Crispin > Whatever is happening, the numbers are required in real time.

Frank> Why? Don’t all we need is energy going in – energy left to = energy used during the time of the test? Nice to have real time measurements to see how the stove performs but not needed for the WBT.

 

The WBT is not a very helpful test. That is starting to penetrate the haze of confusion that surrounds the testing of stoves. A WBT (as presently contrived) is a mix of a task-based test and an engineering metrics test and does neither correctly. 

 

If we were to talk about task-based testing (TBT) we would use a begin-and-end- energy value to get an overall number that represents something well defined and well quantified. If we want engineering metrics like ‘heat transfer efficiency we would not do a TBT. That is simply not a productive approach. Both are useful and both are possible, but it is not possible to do both simultaneously and get meaningful answers. You can an answer, but it is not a useful or  correct one. When applying these mixed WBT’s across different platforms the results are skewed against or in favour of a stove or fuel type resulting in unfair comparisons being made. If they are unfair, they are not useful.

 

Crispin>  I think you need to see the SETAR test method in operation. It is not nearly as difficult as you imagine and I am beginning to have more confidence that we can get the fuel analysis as it burns from the combustion products. 

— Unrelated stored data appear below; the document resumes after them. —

/-- The harbourmaster owns every control master's ticket and no pilot's (R66). -/
theorem ownsTicket_harbourmaster (hp : isPilotMaster h = false) (c : Commit) : ownsTicket h c = !isPilotMaster c.holder := by
  unfold ownsTicket
  rw [hp]
  rfl

/-- Ticket `k` no longer waits to land. -/
def withdrawn (s : State) (k : Nat) : State :=
  { s with sys := { s.sys with landq := s.sys.landq.filter fun d => !decide (d.ticket = k) } }

/-- The harbourmaster's request for a ticket that waits to land: its owner, then its deadline (R66). -/
theorem withdraw_known {k : Nat} {c : Commit} (hp : isPilotMaster h = false) (hr : s.running = true)
    (hf : s.sys.landq.find? (fun c => decide (c.ticket = k)) = some c) :
    s.withdraw h k = if isPilotMaster c.holder then (s, rNotOwner) else if s.deadlinePassed c.target then (s, rLate)
      else (withdrawn s k, rOk) := by
  unfold withdraw
  rw [hr, hf]
  dsimp only
  rw [ownsTicket_harbourmaster hp, Bool.not_not]
  rfl

/-- A value that a commit writes conflicts: a later commit wrote it (R61). -/
def conflicts (s : State) (x : Txn) : Bool :=
  x.writes.any fun w => match s.lastSeq w.key with | some q => seqAfter q x.begin | none => false

theorem conflicts_congr {t : State} (e : t.sys = s.sys) (x : Txn) : conflicts t x = conflicts s x := by
  unfold conflicts
  simp only [lastSeq_congr e]

/-- A docket tells the subscribers the result and the ticket of a commit (R70). -/
def announced (h : Nat) (c : State × Nat × Nat) : State × Nat × Nat := (c.1.post 3 h c.2.1 c.2.2, c.2)

/-- A refused commit: its slot is free (R63). -/
def commitRefused (s : State) (i r : Nat) : State × Nat × Nat := (s.setSlot i none, r, 0)

/-- A commit that enters the landing queue (R63). -/
def commitQueued (s : State) (h i n : Nat) (ws : List TWrite) : State × Nat × Nat :=
  let e := (s.setSlot i none).enterQueue h n ws
  (e.1, rOk, e.2)

/-- The checks of a commit in their order (R62, R63). -/
theorem commit_checks {n target : Nat} {next orLater : Bool} (hp : isPilotMaster h = false) (ho : s.slotOf h = some (i, x))
    (hn : s.commitTarget target next orLater = (n, r)) : s.commit h target next orLater =
      announced h (if x.full then commitRefused s i rFull else if r ≠ rOk then commitRefused s i r
        else if conflicts s x then commitRefused s i rConflict
        else if 16 ≤ s.sys.landq.length then commitRefused s i rQueueFull else commitQueued s h i n x.writes) := by
  have hpost : ∀ (t : State) (a b : Nat), t.postResult h a b = t.post 3 h a b := fun t a b => if_neg (by rw [hp]; decide)
  unfold commit
  rw [ho]
  dsimp only
  rw [hn]
  simp only [hpost]
  rfl

/-- Every value of a commit bears its sequence (R61). -/
theorem get_stampSeq {q k : Nat} : (ws : List TWrite) → (m : SMap Nat) →
    m.get (fun _ => 0) k = q + 1 ∨ (∃ w ∈ ws, w.key = k) → (stampSeq q m ws).get (fun _ => 0) k = q + 1
  | [], m, hk => hk.elim id fun ⟨_, hw, _⟩ => absurd hw List.not_mem_nil
  | a :: ws, m, hk => by
    refine get_stampSeq ws (m.set (fun _ => 0) a.key (q + 1)) ?_
    rw [SMap.get_set]
    split
    · exact .inl rfl
    · next hne =>
      refine hk.imp id ?_
      rintro ⟨w, hw, e⟩
      rcases List.mem_cons.mp hw with rfl | hw
      · exact absurd e.symm hne
      · exact ⟨w, hw, e⟩

/-! ### What a write of SYS_TXN_CTRL leaves for its request to find -/

/-- The transactions, the schedule and the arguments as they stood before the write. -/
structure TxnWritten (s u : State) : Prop where
  sys : u.sys = s.sys
  clock : SameClock s u
  ticket : u.fld Reg.SYS_TXN_TICKET_TICKET = s.fld Reg.SYS_TXN_TICKET_TICKET
  target : u.fld2 Reg.SYS_TXN_TARGET_LO_TIDE_LO Reg.SYS_TXN_TARGET_HI_TIDE_HI =
    s.fld2 Reg.SYS_TXN_TARGET_LO_TIDE_LO Reg.SYS_TXN_TARGET_HI_TIDE_HI
  frame : Frame [.sys] [0x200] s u

theorem Wrote.txnWritten {v : Nat} (hu : Wrote 0x200 v s u) : TxnWritten s u where
  sys := hu.keeps.same .sys rfl
  clock := hu.sameClock (by decide)
  ticket := State.fld_of_word (hu.word _ (by decide +kernel) (by decide))
  target := fld2_of_word (hu.word _ (by decide +kernel) (by decide)) (hu.word _ (by decide +kernel) (by decide))
  frame := Frame.of_wrote_free hu (by decide) (by decide) (by decide +kernel)

theorem txnBegin_written {m : Fin 32} (hm : s.mayWrite m.val 0x200 .plain = true) :
    ∃ u, TxnWritten s u ∧ exec (.txnBegin m) s = .next (txnShow (u.txnBegin m)) :=
  let ⟨_, u, _, hu, e⟩ := write_txnBegin m hm
  ⟨u, hu.txnWritten, (exec_txnBegin m s).trans e⟩

theorem txnRollback_written {m : Fin 32} (hm : s.mayWrite m.val 0x200 .plain = true) :
    ∃ u, TxnWritten s u ∧ exec (.txnRollback m) s = .next (txnShow (u.txnRollback m)) :=
  let ⟨_, u, _, hu, e⟩ := write_txnRollback m hm
  ⟨u, hu.txnWritten, (exec_txnRollback m s).trans e⟩

theorem opWithdraw_written {m : Fin 32} (hm : s.mayWrite m.val 0x200 .plain = true) :
    ∃ u, TxnWritten s u ∧ exec (.opWithdraw m) s = .next (txnShow (u.withdraw m (s.fld Reg.SYS_TXN_TICKET_TICKET))) :=
  let ⟨_, u, _, hu, e⟩ := write_opWithdraw m hm
  ⟨u, hu.txnWritten, by rw [← hu.txnWritten.ticket]; exact (exec_opWithdraw m s).trans e⟩

theorem txnCommit_written {m : Fin 32} (orLater next : Bool) (hm : s.mayWrite m.val 0x200 .plain = true) :
    ∃ u, TxnWritten s u ∧ exec (.txnCommit m orLater next) s =
      let r := u.commit m (s.fld2 Reg.SYS_TXN_TARGET_LO_TIDE_LO Reg.SYS_TXN_TARGET_HI_TIDE_HI) next orLater
      .next (txnShow (r.1, r.2.1)) :=
  let ⟨_, u, _, hu, e⟩ := write_txnCommit m orLater next hm
  ⟨u, hu.txnWritten, by rw [← hu.txnWritten.target]; exact (exec_txnCommit m orLater next s).trans e⟩

/-- A request that only answers with its result. -/
theorem TxnWritten.answers (hu : TxnWritten s u) (r : Nat) :
    (txnShow (u, r)).sys = { s.sys with txnResult := r } ∧ Frame [.sys] [0x200] s (txnShow (u, r)) :=
  ⟨congrArg (fun x : Sys => { x with txnResult := r }) hu.sys, hu.frame.trans (frame_sys _ (by decide))⟩

/-- A request that changes slot `i` alone and answers with its result. -/
theorem TxnWritten.setsSlot (hu : TxnWritten s u) (i r : Nat) (y : Option Txn) :
    (txnShow (u.setSlot i y, r)).slot i = y ∧ (∀ j, j ≠ i → (txnShow (u.setSlot i y, r)).slot j = s.slot j) ∧
    Frame [.sys] [0x200] s (txnShow (u.setSlot i y, r)) :=
  ⟨slot_setSlot_same u i y, fun _ hj => (slot_setSlot_other u y hj).trans (slot_congr hu.sys _),
    (hu.frame.trans (frame_sys _ (by decide))).trans (frame_sys _ (by decide))⟩

/-! ### O21 -/

/-- The half of O21 for TXN_BEGIN (R58, R61). -/
theorem txnBegin_effect {m : Fin 32} (hm : s.mayWrite m.val 0x200 .plain = true) :
    (∀ y, s.slotOf m.val = some y →
      Completes (.txnBegin m) s fun t => t.sys = { s.sys with txnResult := 7 } ∧ Frame [.sys] [0x200] s t) ∧
    (s.slotOf m.val = none → s.freeSlot = none →
      Completes (.txnBegin m) s fun t => t.sys = { s.sys with txnResult := 6 } ∧ Frame [.sys] [0x200] s t) ∧
    (∀ i, s.slotOf m.val = none → s.freeSlot = some i →
      Completes (.txnBegin m) s fun t =>
        t.slot i = some ⟨m.val, false, s.sys.seq, []⟩ ∧ (∀ j, j ≠ i → t.slot j = s.slot j) ∧ t.sys.txnResult = 0 ∧
        t.sys.landq = s.sys.landq ∧ t.sys.owner = s.sys.owner ∧ Frame [.sys] [0x200] s t) := by
  obtain ⟨u, hu, e⟩ := txnBegin_written hm
  have ho := slotOf_congr hu.sys m.val
  have hf := freeSlot_congr hu.sys
  refine ⟨fun y hy => ⟨_, e, ?_⟩, fun hy hn => ⟨_, e, ?_⟩, fun i hy hi => ⟨_, e, ?_⟩⟩
  · rw [txnBegin_busy (ho.trans hy)]
    exact hu.answers rBusy
  · rw [txnBegin_full (ho.trans hy) (hf.trans hn)]
    exact hu.answers rNoSlot
  · rw [txnBegin_opens (ho.trans hy) (hf.trans hi)]
    obtain ⟨hsame, hother, hframe⟩ := hu.setsSlot i rOk (some ⟨m.val, false, u.sys.seq, []⟩)
    exact ⟨hsame.trans (by rw [hu.sys]), hother, rfl, (congrArg Sys.landq hu.sys :), (congrArg Sys.owner hu.sys :), hframe⟩

/-- The half of O21 for TXN_ROLLBACK (R66). -/
theorem txnRollback_effect {m : Fin 32} (hm : s.mayWrite m.val 0x200 .plain = true) :
    (∀ i x, s.slotOf m.val = some (i, x) →
      Completes (.txnRollback m) s fun t =>
        t.slot i = none ∧ (∀ j, j ≠ i → t.slot j = s.slot j) ∧ t.sys.txnResult = 0 ∧ t.sys.landq = s.sys.landq ∧ t.sys.seq = s.sys.seq ∧
        Frame [.sys] [0x200] s t) ∧
    (s.slotOf m.val = none → Completes (.txnRollback m) s fun t => t.sys = { s.sys with txnResult := 8 } ∧ Frame [.sys] [0x200] s t) := by
  obtain ⟨u, hu, e⟩ := txnRollback_written hm
  have ho := slotOf_congr hu.sys m.val
  refine ⟨fun i x hx => ⟨_, e, ?_⟩, fun hx => ⟨_, e, ?_⟩⟩
  · rw [txnRollback_open (ho.trans hx)]
    obtain ⟨hsame, hother, hframe⟩ := hu.setsSlot i rOk none
    exact ⟨hsame, hother, rfl, (congrArg Sys.landq hu.sys :), (congrArg Sys.seq hu.sys :), hframe⟩
  · rw [txnRollback_closed (ho.trans hx)]
    exact hu.answers rNoTxn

Frank> So many combustion products in all forms of energy bonds that need to be looked at and assembled along with accurate flow measurement, possible leaks, calibration for gas flow and equipment etc.  

 

It is actually much simpler than that. For a start, don’t worry about having to capture literally everything. Suppose you had exotic constituents of smoke that accounted for 0.2% of the combustion. So what? You still have 99.8% of what you are looking for. 

 

Frank> The method to estimate energy left over that have been used are very inaccurate -agree. But we can use much better equipment (CHN analyzer) that will give us the values far more accurate than needed.  

 

That is a good point. There is an old American maxim which is, “Do not put precision and accuracy where it is not needed.” There is no point weighing condensate from a boiling pot to 0.1 g and measuring the kerosene fuel used to 1g. It takes less than 0.1 g of kerosene to boil 1 g of water. It should be the other way round. Should be 0.1g for the fuel and 1.0 for the boiled water. You get my point? If you start with one element of the whole chain giving you numbers ±25% there is little point reducing something else from 1% to 0.1%.

 

 

Frank> If burning liquid fuel why not just weight the fuel to Start – fuel left over? 

 

Again a good point. That is fine unless the thermal efficiency changes with time (as the stove heats up) or perhaps the burner functions different at different temperatures (like a Panda which is quite variable). If you are testing a stove for certification, it is important to know these things. For example a stove in South Africa was tested and it passed the ‘fuel heating test’ which is to say, the temperature of the kerosene did not rise much after 1 hour. But the test was not well conceived. If the fuel was indeed heating at a rate that would have it over-heat (and evaporate without burning) then after perhaps 2 hours it would be very dangerous. One stove passed the test by increasing the storage volume so that absorbed heat couldn’t raise the (larger mass) fuel temperature within one hour. But it was still really dangerous after 2 hours. 

 

If you only measure end points you miss things like that. In another  case merely change the pot diameter tripled the CO output. It was legal with one pot size and illegal with another. If you specify the pot to be used (only) you miss dangerous situations which have already been shown to be real risks.

 

Crispin> Here is an example: if you have a fuel you know is 50% carbon, and 10% is missing (based on what you expected, based on a change in mass) what does that tell you? Quite a bit. It means char is being produced somewhere inside or on the fuel and what is burning is hydrogen. That’s not hard. 

 

Frank> Much easier if you know the CHN of the starting material and the CHN of the final material and weight of both. Very exact measurements. Moisture at the start is easy. Only problem is moisture at the end and I think that can be dealt with. Then we have only the estimated calculations for bond energy to determine the energy used.

 

I would love to have the real times measurements as accurately as possible. The problem is the moisture in the middle – the end we can work out with patience. But if the boiling portion of a WBT is done using wood that dries out entirely and is half charred by the time boiling arrives, what is the energy applied? How do we know what the energy of the burning char/wood mix is during simmering? What are we really trying to find out? The mass of fuel consumed each time a new copy of the task is performed, or the heat transfer efficiency? Or the CO emitted per MJ at different power levels? You must decide up front what we are trying to measure then devise an experiment that determines it exactly. This is done routinely in academia and industry. There is nothing special about stoves that requires us to use vainly imagined metrics and methods. Just get on and do the job properly.

 

Crispin> The big variable is water vapour and when the moisture left the fuel. 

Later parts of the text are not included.